* **Instructions for the task**:
Lines from the one containing "let n := uAt q.payload 0 2" through the end of the material below should be given again exactly, with no others.

* **Source material**:
-- ==== Sys2Proof/Machine/LoopEngine.lean ====
section
/-!
DEFINITION. The meanings of the rows of chapter 08: the control boundary, the walk, and the loop commands (R296 to R331).
-/

namespace Sys2Proof.Machine

/-- CONTROL_BOUNDARY (R296 to R303, R374, R412): once the next boundary has come. -/
def execControlBoundary (s : State) : Host.Outcome State Fault Refusal :=
  if s.time.running = true ∧ s.le.next ≤ s.now then (s.controlBoundary s.le.next).done else .next s

/-- WALK_COMPLETE (R298, R299, R357): the publication of a walk's set, or of one that the next walk has overtaken. -/
def execWalkComplete (s : State) : Host.Outcome State Fault Refusal :=
  match s.le.outset, s.le.walk with
  | some o, _ => if o.1 ≤ s.now then s.publishLate.done else .next s
  | none, some w => if w.doneAt ≤ s.now then s.publish.done else .next s
  | none, none => .next s

/-- LOOP_LOAD (R327). -/
def execLoopLoad (mb : Fin 8) (s : State) : Host.Outcome State Fault Refusal :=
  (s.withWrite mb 0x0B10 fun q s =>
    let off := uAt q.payload 0 4
    let table := uAt q.payload 4 1
    let first := uAt q.payload 6 2
    let n := uAt q.payload 8 2
    let w := if table = 0 then 48 else 32
    if off % 16 ≠ 0 ∨ spanOk off (w * n) = false ∨ 1 < table ∨ 511 < first ∨ inR n 1 512 = false ∨ 512 < first + n then
      s.refuse mb stBadParam 0x05
    else
      let d := s.mpRead off (w * n)
      ((s.mpTook off (w * n)).loopLoad table first n d).finishWrite mb q (leBytes 2 n ++ [0, 0]) d).done

/-- The reply of LOOP_COMMIT (R328, log 25). -/
def loopReply (gen fail reason by_ cost : Nat) : Bytes :=
  leBytes 4 gen ++ leBytes 2 fail ++ leBytes 1 reason ++ [0] ++ leBytes 4 (by_ % 2 ^ 32) ++ leBytes 2 cost ++ [0, 0]

/-- LOOP_COMMIT of the shadow, due from a tick time, which the forwarded write carries (R322, R323, R325, R328, log 16). ADOPT_BY of a
refusal is a free value (log 2). -/
def State.loopRun (s : State) (mb : Nat) (q : Request) (since : Nat) : State :=
  let expect := uAt q.payload 0 4
  let cost := s.le.shadow.cost
  if s.le.pend.isSome then s.busy mb (ceilDiv (s.p0 0x0B02) 8000)
  else if expect ≠ 0xFFFFFFFF ∧ expect ≠ s.le.gen then
    s.tookFree.reply mb stRefused (loopReply s.le.gen 0xFFFF 0x68 s.freeVal cost)
  else
    match s.loopFailure s.le.shadow with
    | some f => s.tookFree.reply mb f.1 (loopReply s.le.gen f.2.1 f.2.2 s.freeVal cost)
    | none =>
      let s1 := s.loopCommit since
      s1.finishWrite mb q (loopReply s1.le.gen 0xFFFF 0 (s.loopAdoptAt since) cost) (leBytes 8 since)

/-- LOOP_COMMIT (R322, R323, R328). -/
def execLoopCommit (mb : Fin 8) (s : State) : Host.Outcome State Fault Refusal :=
  (s.withWrite mb 0x0B11 fun q s => s.loopRun mb q s.adoptSince).done

/-- LARDER_WRITE (R324, R329). -/
def execLarderWrite (mb : Fin 8) (s : State) : Host.Outcome State Fault Refusal :=
  (s.withWrite mb 0x0B12 fun q s =>
    let off := uAt q.payload 0 4
    let first := uAt q.payload 4 2
    let n := uAt q.payload 6 2
    if off % 2 ≠ 0 ∨ spanOk off (2 * n) = false ∨ 16383 < first ∨ 16384 < first + n ∨ 0x1C0000 ≤ off then s.refuse mb stBadParam 0x05
    else
      let d := s.mpRead off (2 * n)
      ((s.mpTook off (2 * n)).larderPut first n d).finishWrite mb q [] d).done

/-- LARDER_READ (R329). -/
def execLarderRead (mb : Fin 8) (s : State) : Host.Outcome State Fault Refusal :=
  (s.withCmd mb 0x0B13 false fun q s =>
    let first := uAt q.payload 0 2
    let n := uAt q.payload 2 2
    if inR n 1 248 = false ∨ 16384 < first + n then s.refuse mb stBadParam 0x05
    else s.replyOk mb (((List.range n).map fun k => leBytes 2 (s.le.larder.get 0 (first + k))).flatten)).done

/-- LE_START (R302, R320, R330): of two accepted starts the earlier begins. -/
def execLeStart (mb : Fin 8) (s : State) : Host.Outcome State Fault Refusal :=
  (s.withWrite mb 0x0B14 fun q s =>
    if s.le.running = true then s.refuse mb stRefused 0x6A
    else if s.inBudget s.le.work = false then s.refuse mb stBadParam 0x67
    else
      let c := s.boundaryFrom (s.now + 8000)
      (s.updLe fun e => { e with startAt := some (min c (e.startAt.getD c)) }).finishWrite mb q (leBytes 4 c)).done

/-- LE_STOP (R330): a start not yet begun is cancelled. -/
def execLeStop (mb : Fin 8) (s : State) : Host.Outcome State Fault Refusal :=
  (s.withWrite mb 0x0B15 fun q s =>
    if (List.range 16).any (fun str => decide ((s.str str).st = .running) && s.pu 0x080A str 0 1 != 0) then s.refuse mb stRefused 0x6B
    else
      let c := s.le.next
      (s.updLe fun e => { e with startAt := none, stopAt := if e.running then some c else none }).finishWrite mb q (leBytes 4 c)).done

/-- LOOP_PRESET (R331): ADOPT_BY is the next boundary, or the first of a start not yet begun. -/
def execLoopPreset (mb : Fin 8) (s : State) : Host.Outcome State Fault Refusal :=
  (s.withWrite mb 0x0B16 fun q s =>
    let n := uAt q.payload 0 2
    if 511 < n then s.refuse mb stBadParam 0x05
    else (s.updLe fun e => { e with presets := e.presets ++ [(n, sAt q.payload 2 2)] }).finishWrite mb q (leBytes 4 (s.le.startAt.getD s.le.next))).done

end Sys2Proof.Machine
end

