-- ==== Sys2Proof/Machine/Dispatch.lean ====
section
/-!
DEFINITION. One arm per row of spec/opcode_table.json.
-/

namespace Sys2Proof.Machine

* **Expected output**:
    let n := uAt q.payload 0 2
    if 511 < n then s.refuse mb stBadParam 0x05
    else (s.updLe fun e => { e with presets := e.presets ++ [(n, sAt q.payload 2 2)] }).finishWrite mb q (leBytes 4 (s.le.startAt.getD s.le.next))).done

end Sys2Proof.Machine
end

-- ==== Sys2Proof/Machine/Dispatch.lean ====
section
/-!
DEFINITION. One arm per row of spec/opcode_table.json.
-/

namespace Sys2Proof.Machine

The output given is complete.